Early and persistent bone marrow hematopoiesis defect in simian/human immunodeficiency virus-infected macaques despite efficient reduction of viremia by highly active antiretroviral therapy during primary infection

Abstract

The hematological abnormalities observed in human immunodeficiency virus (HIV)-infected patients appear to be mainly due to bone marrow dysfunction. A macaque models of AIDS could greatly facilitate an in vivo approach to the pathogenesis of such dysfunction.

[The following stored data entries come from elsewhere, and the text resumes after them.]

/-- An expected-expander entry (R224). -/
structure ExpectRec where
  port : Nat
  dsp : Nat
  serial : Word64
  capG : Nat
  deriving DecidableEq, Repr

/-- State of a routing entry (12_links_and_ordering.md R240). -/
inductive RtState where
  | unused | active | fenced
  deriving DecidableEq, Repr

/-- A routing entry: a coordinate in DCOORD form and a state (R240). -/
structure RtEntry where
  state : RtState
  coord : BitVec 14
  deriving DecidableEq, Repr

/-- The LINKS section (R298, R232). `table` lists the entries that are not unused. -/
structure LinksRec where
  dx : Nat
  dy : Nat
  dz : Nat
  dw : Nat
  coord : BitVec 14
  mirror : Bool
  twinNamed : Bool
  rank : BitVec 14
  table : List (Nat × RtEntry)
  twinBase : Nat
  twinSize : Nat
  drainLimit : Nat
  deriving DecidableEq, Repr

/-- Seal domain and seal root of a partition (08_training_step.md R161). -/
structure SealRec where
  part : Part
  domain : List Nat
  root : Nat
  deriving DecidableEq, Repr

/-- State of a Ledger entry (07_precision_steering.md R136). -/
inductive LState where
  | fixed | steady | settling | ceiling
  deriving DecidableEq, Repr

/-- A Ledger entry's fields (R136). -/
structure LedgerEntry where
  camaxO : BitVec 32 := 0
  camaxE : BitVec 32 := 0
  pin : Bool := false
  state : LState := .fixed
  group : BitVec 4 := 0
  cls : BitVec 5 := 0
  ncnt : BitVec 8 := 0
  wcnt : BitVec 5 := 0
  rung : BitVec 3 := 0
  cwO : BitVec 16 := 0
  cwE : BitVec 16 := 0
  deriving DecidableEq, Repr

/-- A policy class (R147). -/
structure ClassRec where
  rungs : List (BitVec 16)
  nrung : Nat
  ceil : Nat
  floor : Nat
  wpersist : Nat
  hyst : Nat
  pmin : Nat
  peWiden : BitVec 32
  peNarrow : BitVec 32
  satWiden : BitVec 32
  flushWiden : BitVec 32
  satNarrow : BitVec 32
  flushNarrow : BitVec 32
  uwqWiden : BitVec 32
  uwqNarrow : BitVec 32
  deriving DecidableEq, Repr

/-- A steering-group record (R148): member ranks, owner rank, bucket id, the partition, the Ledger range of its partition, and
the bytes of the records that its policy digest covers, as they stand in the image (R149). -/
structure GroupRec where
  group : Group
  part : Part
  members : List Nat
  owner : Nat
  bucket : BitVec 20
  lo : Nat
  hi : Nat
  policyBytes : List Byte
  deriving DecidableEq, Repr

/-- A task-slot entry address (06_task_engines_and_whisk.md R113). -/
structure EntryRec where
  rack : Rack
  slot : SlotNo
  addr : Nat
  deriving DecidableEq, Repr

/-- Bytes that a commit copies to an address: into a rack store (TASKS) or a DATA blob (R298). -/
structure BlobRec where
  addr : Nat
  bytes : List Byte
  deriving DecidableEq, Repr

/-- The functions of the Whisk whose results are bounded and not correctly rounded (R128). -/
inductive WhiskFn where
  | recip | rsqrt | exp2 | log2 | exp | log | tanh | sigmoid | erf | gelu | silu | sin | cos
  deriving DecidableEq, Repr

/-- The element-wise and row operations of the Whisk (R128). Register operands are vector register numbers; `inBf16` is the BF16 form of
an operation of the first group. -/
inductive WhiskOp where
  | loadResult (d : Nat)
  | loadParam (d k : Nat)
  | add (d a b : Nat) | sub (d a b : Nat) | mul (d a b : Nat) | fma (d a b c : Nat)
  | min (d a b : Nat) | max (d a b : Nat) | abs (d a : Nat) | neg (d a : Nat)
  | cmpLt (d a b : Nat) | select (d c a b : Nat)
  | div (d a b : Nat) | sqrt (d a : Nat)
  | approx (f : WhiskFn) (d a : Nat)
  | rowSum (d a : Nat) | rowMax (d a : Nat) | rowSumSq (d a : Nat) | colSum (d a : Nat)
  | toBf16 (d a : Nat) | toFp16 (d a : Nat)
  | store (a : Nat)
  | inBf16 (op : WhiskOp)
  deriving DecidableEq, Repr

/-- A fused-kernel library entry (R131 to R133). -/
inductive FusedKind where
  | normBwd | rmsBwd | attnBwd
  deriving DecidableEq, Repr

/-- A library entry: a Whisk program (R127) or a fused kernel (R131). -/
inductive LibEntry where
  | whisk (ops : List WhiskOp)
  | fused (k : FusedKind)
  deriving DecidableEq, Repr

/-- A bucket record (08_training_step.md R164). -/
structure BucketRec where
  bid : BitVec 20
  paired : Bool
  relcnt : Nat
  rrack : Rack
  owner : Nat
  acc : Nat
  nseg : Nat
  gret : Nat
  par0 : Nat
  par1 : Nat
  arack : Rack
  actr : Nat
  crack : Rack
  cctr : Nat
  cval : Nat
  lfirst : Nat
  llast : Nat
  rset : Nat
  deriving DecidableEq, Repr

/-- A parameter-map entry (09_kneader.md R200). -/
structure LayerMap where
  bid : BitVec 20
  layer : Nat
  o : Nat
  i : Nat
  moff : Nat
  wprg : Nat
  tprg : Nat
  deriving DecidableEq, Repr

/-- What a route names for one device: its parent port and rank (none at the owner, 0xF), and the port and rank of each child of
its child mask (R177). -/
structure RouteNode where
  rank : Nat
  parent : Option (Nat × Nat)
  children : List (Nat × Nat)
  deriving DecidableEq, Repr

/-- One route of a route set as this device holds it: its parent port (none at the owner, 0xF) and child mask,
and for each child port the rank of the logical child (R177, R179); with what the route names for every device. -/
structure Route where
  parent : Option Nat
  parentRank : Nat
  children : List (Nat × Nat)
  nodes : List RouteNode := []
  deriving DecidableEq, Repr

/-- A route set (R177). -/
structure RouteSet where
  rset : Nat
  owner : Nat
  members : List Nat
  routes : List Route
  deriving DecidableEq, Repr

/-- An owner record (R195); `const` is the address of the sixteen constants. -/
structure OwnerRec where
  bid : BitVec 20
  rset : Nat
  eng : Nat
  mw40 : Bool
  bound : Bool
  guardBits : Nat
  nstate : Nat
  uprog : Nat
  sched : Nat
  holders : Nat
  mg0 : Nat
  mg1 : Nat
  sg0 : Nat
  sg1 : Nat
  spitch : Nat
  pmap : Nat
  const : Nat
  deriving DecidableEq, Repr

/-- A schedule table (R194). -/
structure SchedRec where
  sched : Nat
  base : Nat
  len : Nat
  deriving DecidableEq, Repr

/-- The SNAPSHOT section of one partition (R298, 13_recovery.md R250, R256, R266, R267). -/
structure SnapRec where
  part : Part
  k : BitVec 16
  full : Bool
  ringBase : Nat
  slotSize : Nat
  rslots : Nat
  fillmap : Nat
  fillTimeout : Nat
  deriving DecidableEq, Repr

/-- A CLOCKS record (R298, 17_clocks_and_islands.md R330). -/
structure ClockRec where
  island : Island
  lo : BitVec 8
  hi : BitVec 8
  auto : Bool
  deriving DecidableEq, Repr

/-- What a directory entry says of its section, and the section's header: record count, record size, and whether its reserved bytes
are zero (R297). -/
structure DirEnt where
  type : Nat
  offset : Nat
  slen : Nat
  rsvOk : Bool
  count : Nat
  size : Nat
  headOk : Bool
  deriving DecidableEq, Repr
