-- ==== Sys2Proof/Decode.lean ====
section
/-! DEFINITION. The rows of spec/opcode_table.json give no bits, so no word spells a command. -/

namespace Sys2Proof

/-- The command that a word spells by the table's bits: the table gives none. -/
def decodeTableWord (_nbits _w : Nat) : Option Instr := none

end Sys2Proof
end

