/-- A proof-ring slot in use (R143): the step, the tile's rows and columns, its narrow copies, where its FP32 values stand, and the
Ledger indexes of its eligible writes still to be proved. -/
structure ProofSlot where
  slot : Nat
  step : Step
  backward : Bool
  m : Nat
  n : Nat
  copies : List ProofCopy
  values : Nat
  todo : List Nat
  deriving DecidableEq, Repr

/-- A counter selection (22_observation.md R402). -/
structure Sel where
  llast : BitVec 14 := 0x3FFF
  lfirst : BitVec 14 := 0
  type : BitVec 3 := 7
  event : BitVec 8 := 0
  deriving DecidableEq, Repr

/-- A trace record (R396). -/
structure TraceRec where
  time : Nat
  kind : Nat
  rack : Nat
  slot : Nat
  backward : Bool
  prio : Nat
  proof : Bool
  step : Step
  layer : Nat
  opid : Nat
  mb : Nat
  gang : Nat
  arg0 : Nat
  arg1 : Nat
  deriving DecidableEq, Repr

/-- Rack observation (R402). -/
structure Obs where
  trace : Bool := false
  freeze : Bool := false
  enable : Bool := false
  sels : Tab Sel := []
  live : Tab Nat := []
  copy : Tab Nat := []
  ovf : Tab Bool := []
  queue : List TraceRec := []
  deriving DecidableEq, Repr

/-- TSK_FAULT_n (06 R134). -/
structure TskFault where
  valid : Bool := false
  slot : Nat := 0
  code : Nat := 0
  sub : Nat := 0
  desc : Nat := 0
  deriving DecidableEq, Repr

/-- A rack: its registers (04 R78, 06 R134), slots, stream, counters and feeders. -/
structure RackSt where
  gangStart : BitVec 32 := 1
  exclude : BitVec 32 := 0
  failed : BitVec 32 := 0
  ageLimit : BitVec 24 := 0x4000
  proofSlots : Nat := 0
  slotSel : Nat := 0
  taskFault : TskFault := {}
  entries : Tab (Option Nat) := []
  slots : Tab Slot := []
  stream : Stream := {}
  halves : Tab Half := []
  late : Nat := 0
  cycle : Nat := 0
  holdFor : Option Nat := none
  fusion : Tab Nat := []
  order : Nat := 0
  feeds : Nat := 0
  heldNow : Nat := 0
  sampleE : Nat := 0
  sampleO : Nat := 0
  taken : BitVec 32 := 0
  skipped : BitVec 32 := 0
  proofs : List ProofSlot := []
  sieve : Tab StatRec := []
  obs : Obs := {}
  resetting : Option (Nat × BitVec 16) := none
  deriving DecidableEq, Repr

/-! ## Governor -/

/-- A queued host steering command (07 R157). -/
structure HostSteer where
  op : Nat
  target : Nat
  rung : Nat
  step : Step
  deriving DecidableEq, Repr

/-- Votes and the combined record of one group at one step (R151): the contributions by rank with their tags, and the
ranks' ADOPTED counts. -/
structure VoteSt where
  group : Nat
  step : Step
  words : List (Nat × BitVec 32 × List (BitVec 64) × Bool) := []
  forwarded : Bool := false
  result : Option (List (BitVec 64) × Bool) := none
  adoptedBy : List (Nat × Nat) := []
  acked : Bool := false
  committed : Bool := false
  deriving DecidableEq, Repr

/-- A steering group (R158). -/
structure GroupSt where
  sealedRec : Step := 0
  tag : BitVec 32 := 0
  mismatch : BitVec 16 := 0
  frozen : Bool := false
  hostCount : Nat := 0
  deriving DecidableEq, Repr

/-- The Governor (R136 to R158). `uwr` holds for each layer and step parity the step of an update and its two sums (R146). -/
structure Gov where
  ledger : Tab LedgerEntry := []
  errs : List Nat := []
  uwr : Tab (Step × BitVec 64 × BitVec 64) := []
  cmds : List HostSteer := []
  cmd : BitVec 64 := 0
  cmdst : BitVec 4 := 0
  groups : Tab GroupSt := []
  votes : List VoteSt := []
  closed : List (Nat × Step) := []
  deriving DecidableEq, Repr

/-! ## Kneader -/

/-- Owner-side states of a bucket (09_kneader.md R202 STATE). -/
inductive OwnState where
  | idle | agreeing | summing | replaying | updating | sending | awaiting | failed
  deriving DecidableEq, Repr

/-- A bucket at a step: the contributor's and holder's side, and the owner's (08 R162 to R169, 09 R181 to
R198). `sched` and `consts` hold the schedule entry and the constants that the engine read when the update started (R194, R195). -/
structure Bkt where
  bid : BitVec 20
  step : Step
  count : Nat := 0
  amax : BitVec 32 := 0
  complete : Bool := false
  admitted : Bool := false
  scaled : Bool := false
  attempt : Nat := 0
  s : Int := 0
  released : Bool := false
  relAttempt : Nat := 0
  cleared : Bool := false
  tiles : Tab Nat := []
  ends : Tab Nat := []
  parts : List (Nat × Nat × Nat) := []
  adoptedHere : Bool := false
  committed : Bool := false
  own : OwnState := .idle
  bound : Bool := false
  amax0 : Option (BitVec 32 × BitVec 64 × Nat) := none
  voids : BitVec 15 := 0
  csReplays : Nat := 0
  verified : List Nat := []
  sums : Tab (List (BitVec 16)) := []
  clearDone : Bool := false
  paramsSent : Bool := false
  heldTiles : List Packet := []
  amaxSent : Bool := false
  clearSent : Bool := false
  adoptSent : Bool := false
  checks : List (BitVec 32) := []
  solo : Bool := false
  sched : List Nat := []
  consts : List Nat := []
  deriving DecidableEq, Repr

/-- A segment of an attempt of a bucket in the port adders (R185, R186): what has come from each child port, and once the
sum has left, whether it saturated here. -/
structure AddSlot where
  bid : BitVec 20
  step : Step
  seg : Nat
  attempt : Nat := 0
  arrived : Tab (List (BitVec 16)) := []
  csums : Tab (BitVec 32 × Bool) := []
  done : Option Bool := none
  deriving DecidableEq, Repr

/-- KND_PORT_STAT (R202). -/
structure KndPort where
  segs : BitVec 32 := 0
  sats : BitVec 16 := 0
  disc : BitVec 16 := 0
  deriving DecidableEq, Repr

/-- The Kneader (R202). `words` keeps the latest control word of each subtype from each sender (12 R242). -/
structure Knd where
  bkts : List Bkt := []
  words : List Packet := []
  adders : List AddSlot := []
  ports : Tab KndPort := []
  bktSel : BitVec 20 := 0
  errValid : Bool := false
  errCode : BitVec 3 := 0
  errStep : Step := 0
  errBid : BitVec 20 := 0
  engGen : Tab (Option (BitVec 32 × Bool)) := []
  sealWords : List (Nat × Step × Nat) := []
  restoredWords : List (Nat × BitVec 16 × Nat) := []
  deriving DecidableEq, Repr

/-! ## Memory controllers -/

/-- A retired page or bank (10_hbm_memory.md R214). -/
structure Retired where
  bank : Bool
  pc : BitVec 5
  bankNo : BitVec 6
  row : BitVec 15
  deriving DecidableEq, Repr

/-- A sector of a write-merge buffer: the bytes that writes have covered, and the last writer's requester class and
number (R207, R209, R213). -/
structure MergeEnt where
  sector : Nat
  mask : BitVec 32
  cls : Requester
  rid : Nat
  deriving DecidableEq, Repr

/-- An HBM stack's controller (R218). `merge` is its write-merge buffer; `entries` counts the log entries held. -/
structure StackSt where
  failed : Bool := false
  selfRefresh : Bool := false
  ceEvt : BitVec 5 := 0x0A
  period : BitVec 8 := 0x18
  scrubPos : BitVec 31 := 0
  ce : BitVec 32 := 0
  ue : BitVec 16 := 0
  overrun : BitVec 16 := 0
  log : Tab (BitVec 128) := []
  head : BitVec 9 := 0
  tail : BitVec 9 := 0
  entries : Nat := 0
  retire : List Retired := []
  full : Bool := false
  armed : Bool := false
  merge : List MergeEnt := []
  deriving DecidableEq, Repr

Here, we evaluated in this model the impact of infection with a pathogenic simian/human immunodeficiency virus (SHIV) on bone marrow hematopoiesis. Three groups of macaques were inoculated with 50 50% median infective doses of pathogenic SHIV 89.P, which expresses env of dual-tropic HIV type 1 (HIV-1) 89.6 primary isolate. During the primary phase of infection, animals were treated with either a placebo or highly active antiretroviral therapy (HAART) combining zidovudine, lamivudine, and indinavir, initiated 4 or 72 h postinfection (p.i.) and administered twice a day until day 28 p.i. In both placebo-treated and HAART-treated animals, bone marrow colony-forming cells (CFC) progressively decreased quite early, during the first month p.i. One year p.i., both placebo- and HAART-treated animals displayed decreases in CFC to about 56% of preinfection values. At the same time, a dramatic decrease (greater than 77%) of bone marrow CD34(+) long-term culture-initiating cells was noted in all animals were found. No statistically significant differences between placebo- and HAART-treated monkeys were found. These data argue for an early and profound alteration of myelopoiesis at the level of the most primitive CD34(+) progenitor cells during SHIV infection, independently of the level of viremia, circulating CD4(+) cell counts, or antiviral treatment.

FIG. 1

Evolution of total CFU numbers in cultures of bone marrow cells of macaques infected with SHIV 89.6P. (a) Placebo-treated macaques; (b) animals treated with HAART initiated 4 h p.i.; (c) animals treated with HAART initiated 72 h p.i. Diamonds, means of values for the different groups; error bars, SD; vertical arrow, end of treatment; dashed line, mean of more than 41 baseline values of noninfected, nontreated cynomolgus macaques.

FIG. 2

Plasma viremia and evolution of circulating CD4⁺ cells. (a) Plasma viral load estimated by the number of copies of viral RNA. (b) Numbers of CD4⁺ circulating T lymphocytes. Solid circles, placebo-treated macaques (means of three animals ± SD); squares, animals treated with HAART (means for four animals ± SD) between days 0 (4 h p.i.) and 28 p.i.; open circles, animals treated with HAART (means for four animals ± SD between days 3 and 28 p.i.. Vertical arrow, end of treatment period.

FIG. 3

Evolution of total CFU, BFU-E , CFU-GM, and CFU-M in cultures of bone marrow cells of noninfected, nontreated control macaque PR102B. This animal was subjected to sedation and blood and bone marrow collections with the same frequency as the other macaques.

FIG. 4

Evolution of BFU-E, CFU-GM, and CFU-M in cultures of bone marrow cells of macaques infected with SHIV 89.6P. (a) Placebo-treated macaques; (b) animals treated with HAART initiated 4 h p.i.; (c) animals treated with HAART initiated 72 h p.i. Means (diamonds) and SD (error bars) of values for the different groups are shown. Vertical arrow, end of treatment; dashed line, mean of more than 40 baseline values of noninfected, nontreated cynomolgus macaques.

FIG. 5

Evolution of LTC-IC obtained after 7 weeks of culture from immunopurified bone marrow (BM) CD34⁺ cells. (a) Numbers of red cell colonies; (b) numbers of white cell colonies; (c) total numbers of colonies. Shading of bars indicates the numbers of mononucleated cells seeded in culture (200, 100, 50, and 20).

FIG. 6

Comparison of 1-year-p.i. blood cell counts in the different groups of animals infected with SHIV. Tops and bottoms of boxes, 75th and 25th percentiles, respectively; horizontal lines between the box limits, medians; upper and lower error bars, 90th and 10th percentiles, respectively; circles, individual values outside the 90th and 10th percentiles. Before infection, 13 to 34 baseline values obtained before infection with SHIV 89.6P.